The funny story is that I entered college as a prospective history major, then switched to computer science because I wanted to eat, then discovered that I am the world’s slowest debugger and besides, the math courses were more fun than the CS courses, so I switched again. I still love reading about history, and I would have had a higher GPA as a history major, because writing essays has always come easily to me. But math was too beautiful to resist, even if I haven’t done anything useful with it. I can’t be the first math major to wander off and do something completely sideways, but I wonder what my professors would make of me.
Sword-Shopping
CADET AJEWEN CHERIS and her civilian girlfriend Linnis Orua paused outside the shop. A banner of ink painted onto silk fluttered in the flirtatious artificial breeze. Orua had grown up on a station with less naturalistic ideas of aesthetics, and found this dome-city with its aleatory weather nerve-wracking. She was still spooked whenever there was a wind, which entertained Cheris because Orua had long, luxurious waves of hair that rippled beautifully. “We were always told to be aware of strange air currents as a possible sign of carapace breach!” Orua had protested when Cheris teased her about it.

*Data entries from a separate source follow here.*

/-! ### Decoding: a word of every row, written out from the encoding tables (R43, R46; the table's
encoding column), with ignored bits set where the rule says they are ignored -/

theorem test_decode_nop : decodeTableWord 32 0b00001010101111000001001000110100 = some .nop := by decide
theorem test_decode_clr : decodeTableWord 32 0b00010000000000000000000000000000 = some .clr := by decide
theorem test_decode_pushb :
    decodeTableWord 32 0b00101111111111111010101100010010 = some (.pushb 0x12#8) := by decide
theorem test_decode_pushw :
    decodeTableWord 32 0b00110000000000000011010001010110 = some (.pushw 0x3456#16) := by decide
theorem test_decode_final : decodeTableWord 32 0b01000000000000000000000000000000 = some .final := by decide
theorem test_decode_verify :
    decodeTableWord 32 0b01010000000000000010001000001101 = some (.verify 0x220D#16) := by decide
theorem test_decode_illegal_low :
    decodeTableWord 32 0b01100000000000000000000000000000 = some (.illegalLow 0b0110#4) ∧
    decodeTableWord 32 0b01110000000000000000000000000000 = some (.illegalLow 0b0111#4) := by decide
theorem test_decode_illegal_high :
    decodeTableWord 32 0b10000000000000000000000000000000 = some (.illegalHigh 0b1000#4) ∧
    decodeTableWord 32 0b11110000000000000000000000000000 = some (.illegalHigh 0b1111#4) := by decide
theorem test_decode_rdCmd : decodeTableWord 8 0b000 = some .rdCmd := by decide
theorem test_decode_rdStatus : decodeTableWord 8 0b001 = some .rdStatus := by decide
theorem test_decode_rdAcc : decodeTableWord 8 0b010 = some .rdAcc := by decide
theorem test_decode_rdResult : decodeTableWord 8 0b011 = some .rdResult := by decide
theorem test_decode_wrCmd : decodeTableWord 8 0b100 = some (.wrCmd 0#32) := by decide
theorem test_decode_wrStatus : decodeTableWord 8 0b101 = some (.wrStatus 0#32) := by decide
theorem test_decode_wrAcc : decodeTableWord 8 0b110 = some (.wrAcc 0#32) := by decide
theorem test_decode_wrResult : decodeTableWord 8 0b111 = some (.wrResult 0#32) := by decide
theorem test_decode_wrAcc_data :
    decode [0x06#8, 0x34#8, 0x12#8, 0x00#8, 0x00#8] = .ok (.wrAcc 0x1234#32) := by rfl
theorem test_decode_refuses_head : decode [0x08#8] = .error .headReserved := by rfl
theorem test_decode_refuses_length : decode [0x00#8, 0x00#8] = .error .frameLength := by rfl
theorem test_decode_refuses_bare_write : decode [0x06#8] = .error .writeWithoutData := by rfl
theorem test_decode_refuses_read_with_data :
    decode [0x02#8, 0x00#8, 0x00#8, 0x00#8, 0x00#8] = .error .readWithData := by rfl

/-! ### The instructions (vectors V-A, V-R, V-C) -/

theorem test_pushb_high_V_A1 :
    after (.pushb 0x12#8) State.reset = some (0x1200#16, true, 0x0000#16, 0x01#32) := by decide
theorem test_pushb_carry_V_A6 :
    after (.pushb 0x80#8) (stateAt 0x8000#16 false) = some (0x0001#16, true, 0x0000#16, 0x01#32) := by
  decide
theorem test_pushw_swapped_V_A3 :
    after (.pushw 0x3456#16) (stateAt 0x1200#16 true) = some (0x6834#16, true, 0x0000#16, 0x01#32) := by
  decide
theorem test_pushw_carry_V_A5 :
    after (.pushw 0x0001#16) (stateAt 0xFFFF#16 false) = some (0x0001#16, false, 0x0000#16, 0x00#32) := by
  decide
theorem test_pushb_keeps_result_V_A9 :
    after (.pushb 0x34#8)
        { State.reset with regs :=
            { Regs.reset with acc := 0x1200#16, phase := true, result := 0xEDFF#16, done := true } } =
      some (0x1234#16, false, 0xEDFF#16, 0x00#32) := by decide
theorem test_final_odd_V_R2 :
    after .final (stateAt 0x6834#16 true) = some (0x6834#16, true, 0x97CB#16, 0x03#32) := by decide
theorem test_verify_mismatch_V_R4 :
    after (.verify 0xFFFF#16) (stateAt 0xFFFF#16 false) = some (0xFFFF#16, false, 0x0000#16, 0x06#32) := by
  decide
theorem test_verify_match_V_R6 :
    after (.verify 0x220D#16) (stateAt 0xDDF2#16 false) = some (0xDDF2#16, false, 0x220D#16, 0x0E#32) := by
  decide
theorem test_clr_V_C3 :
    after .clr
        { State.reset with regs :=
            { Regs.reset with acc := 0x6834#16, phase := true, done := true, err := true, ecause := 1#2 } } =
      some (0x0000#16, false, 0x0000#16, 0x00#32) := by decide
theorem test_nop_V_C1 : after .nop (stateAt 0x6834#16 true) = some (0x6834#16, true, 0x0000#16, 0x01#32) := by
  decide
theorem test_illegal_low_V_C7 :
    after (.illegalLow 0x6#4)
        { State.reset with regs := { Regs.reset with err := true, ecause := 0b10#2 } } =
      some (0x0000#16, false, 0x0000#16, 0x50#32) := by decide
theorem test_illegal_high_V_C4 :
    after (.illegalHigh 0xF#4) State.reset = some (0x0000#16, false, 0x0000#16, 0x30#32) := by decide
theorem test_wrStatus_V_C7 :
    after (.wrStatus 0xFFFFFFFF#32) State.reset = some (0x0000#16, false, 0x0000#16, 0x50#32) := by decide
theorem test_wrAcc_V_C6 :
    after (.wrAcc 0x1234#32) State.reset = some (0x0000#16, false, 0x0000#16, 0x50#32) := by decide
theorem test_wrResult_keeps_first_cause_P3 :
    after (.wrResult 0#32) { State.reset with regs := { Regs.reset with err := true, ecause := 1#2 } } =
      some (0x0000#16, false, 0x0000#16, 0x30#32) := by decide
theorem test_wrCmd_V_A7 :
    after (.wrCmd 0x2FFFAB12#32) State.reset = some (0x1200#16, true, 0x0000#16, 0x01#32) := by decide

/-- The state after V-R2, for V-C9. -/
def afterVR2 : State :=
  { State.reset with regs :=
      { Regs.reset with acc := 0x6834#16, phase := true, result := 0x97CB#16, done := true } }

theorem test_reads_V_C8_V_C9 :
    (nextState (exec .rdCmd afterVR2)).map State.rdata = some (some 0x00000000#32) ∧
    (nextState (exec .rdAcc afterVR2)).map State.rdata = some (some 0x00006834#32) ∧
    (nextState (exec .rdResult afterVR2)).map State.rdata = some (some 0x000097CB#32) ∧
    (nextState (exec .rdStatus afterVR2)).map State.rdata = some (some 0x00000003#32) := by decide

/-! ### The reference functions (vectors V-F) and the step -/

theorem test_compute_V_F7 :
    compute [0x00#8, 0x01#8, 0xF2#8, 0x03#8, 0xF4#8, 0xF5#8, 0xF6#8, 0xF7#8] = 0x220D#16 := by decide
theorem test_compute_odd_V_F8 : compute [0x12#8, 0x34#8, 0x56#8] = 0x97CB#16 := by decide
theorem test_compute_carry_V_F9 : compute [0x80#8, 0x00#8, 0x80#8, 0x00#8] = 0xFFFE#16 := by decide
theorem test_ocadd16_table :
    ocadd16 0xFFFE#16 0x0001#16 = 0xFFFF#16 ∧ ocadd16 0xFFFE#16 0x0002#16 = 0x0001#16 ∧
    ocadd16 0x1200#16 0x5634#16 = 0x6834#16 := by decide

theorem test_step_runs_fetched_word :
    (nextState (step (State.reset.withFetchWord 32 0x30003456))).map (fun t => t.regs.acc) =
      some 0x3456#16 := by decide
theorem test_step_runs_fetched_read :
    (nextState (step (afterVR2.withFetchWord 8 0b011))).map State.rdata = some (some 0x000097CB#32) := by
  decide
/-- R82: a reset in the instant of a write wins. -/
theorem test_reset_beats_write :
    (nextState (step { afterVR2 with queue := [{ reset := true, txn := some (.write 0#2 0x200000AA#32) }] })).map
      State.regs = some Regs.reset := by decide

/-! ### The assembler (R46, R47) -/

theorem test_text_pushb :
    assembleText ['P', 'U', 'S', 'H', 'B', ' ', '0', 'x', '1', '2', ' ', ';', ' ', 'a'] =
      .ok [.write 0#2 0x20000012#32] := by rfl
theorem test_text_wr :
    assembleText ['W', 'R', ' ', 'A', 'C', 'C', ',', ' ', '0', 'x', '1', '2', '3', '4'] =
      .ok [.write 2#2 0x1234#32] := by rfl
theorem test_text_decimal_out_of_range :
    assembleText ['P', 'U', 'S', 'H', 'B', ' ', '2', '5', '6'] = .error .immediateOutOfRange := by rfl
theorem test_text_csum :
    assembleText ['C', 'S', 'U', 'M', ' ', '1', ',', '2', ',', '3'] =
      .ok [.write 0#2 0x10000000#32, .write 0#2 0x30000102#32, .write 0#2 0x20000003#32,
        .write 0#2 0x40000000#32] := by rfl
theorem test_text_check_empty :
    assembleText ['C', 'H', 'E', 'C', 'K', ' ', '0', 'x', 'F', 'F', 'F', 'F'] =
      .ok [.write 0#2 0x10000000#32, .write 0#2 0x5000FFFF#32] := by rfl
theorem test_text_no_WR_CMD :
    assembleText ['W', 'R', ' ', 'C', 'M', 'D', ',', ' ', '0'] = .error .notAStatement := by rfl

/-! ### Witnesses: values that meet the hypotheses of the statements -/

theorem start_holds : Holds History.start Regs.reset :=
  { acc := by decide, phase := by decide, result := by decide, verdict := by decide }

theorem reset_regs_ok : Regs.reset.Ok :=
  { noCause := by decide, cause := by decide, verdict := by decide, mvalidDone := by decide,
    doneResult := by decide }

theorem reset_ok : State.reset.Ok := { regs := reset_regs_ok, inReset := by decide }

/-- Reset deasserted, which every statement of an instruction's result asks. -/
theorem witness_running : State.reset.resetIn = false ∧ State.reset.regs.ecause ≠ 0b11#2 := by decide

theorem witness_ResetAndClrGiveTheSameState :
    State.reset.resetIn = false ∧
    ∃ s : State, s.view.ecause ≠ 0b11#2 ∧ s.queue = [{ reset := true, txn := none }] :=
  ⟨rfl, { afterVR2 with queue := [{ reset := true, txn := none }] }, by decide, rfl⟩

/-- A state in reset or not, with one cycle to take. -/
def oneCycle (inReset : Bool) (c : BusCycle) : State :=
  { afterVR2 with resetIn := inReset, queue := [c] }

theorem witness_ResetInputDominates :
    (oneCycle false ⟨true, some (.write 3#2 0#32)⟩).view.ecause ≠ 0b11#2 ∧
    (oneCycle false ⟨true, some (.read 3#2)⟩).view.ecause ≠ 0b11#2 ∧
    (oneCycle true ⟨false, none⟩).view.ecause ≠ 0b11#2 ∧
    (oneCycle true ⟨false, some (.read 0#2)⟩).view.ecause ≠ 0b11#2 ∧
    (oneCycle true ⟨false, none⟩).resetIn = true ∧
    (oneCycle false ⟨true, none⟩).queue = [⟨true, none⟩] := by decide

theorem witness_PushbJoinsOneByte :
    (stateAt 0xFFFF#16 true).resetIn = false ∧ (0x2FFFFFFF#32).extractLsb' 28 4 = 0x2#4 := by decide
theorem witness_PushwJoinsTwoBytes :
    (stateAt 0xFFFF#16 true).resetIn = false ∧ (0x3FFFFFFF#32).extractLsb' 28 4 = 0x3#4 := by decide
theorem witness_FinalLatchesTheCode :
    afterVR2.resetIn = false ∧ (0x4FFFFFFF#32).extractLsb' 28 4 = 0x4#4 := by decide
theorem witness_VerifyComparesTheCode :
    afterVR2.resetIn = false ∧ (0x5FFFFFFF#32).extractLsb' 28 4 = 0x5#4 := by decide
theorem witness_NopChangesNothing : (0x0FFFFFFF#32).extractLsb' 28 4 = 0x0#4 := by decide
theorem witness_ClrStartsANewPayload :
    afterVR2.resetIn = false ∧ (0x1FFFFFFF#32).extractLsb' 28 4 = 0x1#4 ∧
    ∃ s t : State, s.regs.err = true ∧ exec .clr s = .next t ∧ t.regs.err = false :=
  ⟨rfl, by decide, { State.reset with regs := { Regs.reset with err := true, ecause := 1#2 } }, _, rfl, rfl,
    rfl⟩
theorem witness_IllegalOnlyRaisesItsError :
    afterVR2.resetIn = false ∧ 0x60000000#32 &&& 0xE0000000#32 = 0x60000000#32 ∧
    0x7FFFFFFF#32 &&& 0xE0000000#32 = 0x60000000#32 ∧
    0x80000000#32 &&& 0x80000000#32 = 0x80000000#32 ∧
    0xFFFFFFFF#32 &&& 0x80000000#32 = 0x80000000#32 := by decide
theorem witness_ReadOnlyWriteOnlyRaisesItsError :
    ∃ (i : Instr) (d : Word) (s : State),
      (i = .wrStatus d ∨ i = .wrAcc d ∨ i = .wrResult d) ∧ s.resetIn = false :=
  ⟨.wrResult 0xFFFFFFFF#32, 0xFFFFFFFF#32, afterVR2, .inr (.inr rfl), rfl⟩
theorem witness_ReadStatusReturnsTheFlags : afterVR2.resetIn = false := rfl
theorem witness_ReadAccAndResult : (stateAt 0xFFFF#16 true).resetIn = false := rfl
theorem witness_BusWriteByIndex :
    (oneCycle true ⟨true, none⟩).resetIn = true ∧ State.reset.resetIn = false ∧
    (1#2 : RegIndex) ≠ 0#2 ∧ (3#2 : RegIndex) ≠ 0#2 := by decide
theorem witness_BusReadByIndex :
    afterVR2.resetIn = false ∧
    decodeTxn (.read 0#2) = .rdCmd ∧ decodeTxn (.read 3#2) = .rdResult := by decide
theorem witness_EveryRegisterBitIsReadable :
    afterVR2.resetIn = false ∧ ({ afterVR2 with rdata := some 0#32 } : State).resetIn = false ∧
    ∀ a : RegIndex, ∀ t t', exec (decodeTxn (.read a)) afterVR2 = .next t →
      exec (decodeTxn (.read a)) { afterVR2 with rdata := some 0#32 } = .next t' → t.rdata = t'.rdata := by
  refine ⟨rfl, rfl, ?_⟩
  intro a t t' h h'
  simp only [decodeTxn] at h h'
  cases hb : BusReg.ofIndex a <;> rw [hb] at h h' <;> cases h <;> cases h' <;> rfl
theorem witness_FirstErrorCauseIsKept :
    ∃ s u : State, s.resetIn = false ∧ u.resetIn = false ∧ s.regs.err = false ∧ u.regs.err = true ∧
      (Instr.wrCmd 0xF0000000#32).carries Command.isIllegal = true ∧
      (Instr.wrStatus 0#32).writesReadOnly = true :=
  ⟨State.reset, { State.reset with regs := { Regs.reset with err := true, ecause := 1#2 } }, rfl, rfl, rfl,
    rfl, by decide, rfl⟩
theorem witness_ErrorCausesAndNoOthers :
    State.reset.resetIn = false ∧ State.reset.regs.err = false ∧ State.reset.regs.ecause = 0b00#2 ∧
    (Instr.wrCmd 0x60000000#32).carries Command.isIllegal = true ∧
    (Instr.wrCmd 0x5FFFFFFF#32).carries Command.isIllegal = false ∧
    (Instr.wrAcc 0#32).writesReadOnly = true ∧
    (nextState (exec (.wrCmd 0x60000000#32) State.reset)).isSome = true := by decide
theorem witness_RecordedErrorStaysUntilClr :
    ∃ s : State, s.regs.err = true ∧ (Instr.wrAcc 0#32).command? ≠ some .clr :=
  ⟨{ State.reset with regs := { Regs.reset with err := true, ecause := 1#2 } }, rfl, by decide⟩

/-- Each clause's premise is met by some instruction and state. -/
theorem witness_RegistersChangeOnlyUnderTheirCommands :
    (∃ t, exec (.pushb 0xFF#8) State.reset = .next t ∧ t.regs.acc ≠ State.reset.regs.acc ∧
      t.regs.phase ≠ State.reset.regs.phase) ∧
    (∃ t, exec .final State.reset = .next t ∧ t.regs.result ≠ State.reset.regs.result ∧
      t.regs.done ≠ State.reset.regs.done) ∧
    (∃ t, exec (.verify 0xFFFF#16) State.reset = .next t ∧
      t.regs.mvalid ≠ State.reset.regs.mvalid ∧ t.regs.matched ≠ State.reset.regs.matched) ∧
    (∃ t, exec (.wrAcc 0#32) State.reset = .next t ∧ t.regs.err ≠ State.reset.regs.err ∧
      t.regs.ecause ≠ State.reset.regs.ecause) ∧
    (∃ t, exec .rdCmd State.reset = .next t ∧ t.rdata ≠ State.reset.rdata) :=
  ⟨⟨_, rfl, by decide, by decide⟩, ⟨_, rfl, by decide, by decide⟩, ⟨_, rfl, by decide, by decide⟩,
    ⟨_, rfl, by decide, by decide⟩, ⟨_, rfl, by decide⟩⟩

“‘Blades for All Occasions,’” Cheris read. She had been saving for this moment throughout her first two years of academy, and practicing for it besides. Orua didn’t understand her fondness for the sport of dueling, but she had agreed to come along for moral support.
“Well, no sense in lingering outside,” Orua said. She grinned at Cheris and walked forward. The door swished open for her.
Cheris followed her in. A tame (?) falcon on a perch twisted its head sideways to peer at her as she entered. The falcon was either genetically engineered or dyed, although she wasn’t sure how she felt about either alternative: its primary feathers shaded from black to blood red, with striking metallic gold bands toward the tips. It looked horrendously gaudy and quintessentially Kel.
Orua was busy suppressing a giggle at the falcon’s aesthetics. Cheris poked her in the side to get her to stop, then looked around at the displays, wide-eyed. Her eyes stung suspiciously at the sight of all these weapons, everything from tactical knives to ornamented daggers with rough-hewn gems in their pommels and pragmatic machetes.
Best of all were the calendrical swords. Deactivated, they looked deceptively harmless, bladeless hilts of metal in varying colors and finishes. Cheris’s gaze was drawn inexorably to one made of voidmetal chased in gold, with an unusual basket hilt. It was showy, extremely Kel, and an invitation to trouble. Only a cadet who had an exemplary record and was an excellent duelist would dare carry such a calendrical sword. Besides, the lack of a price tag told her there was no way she could afford it even if she could, in honor, lay claim to such a thing.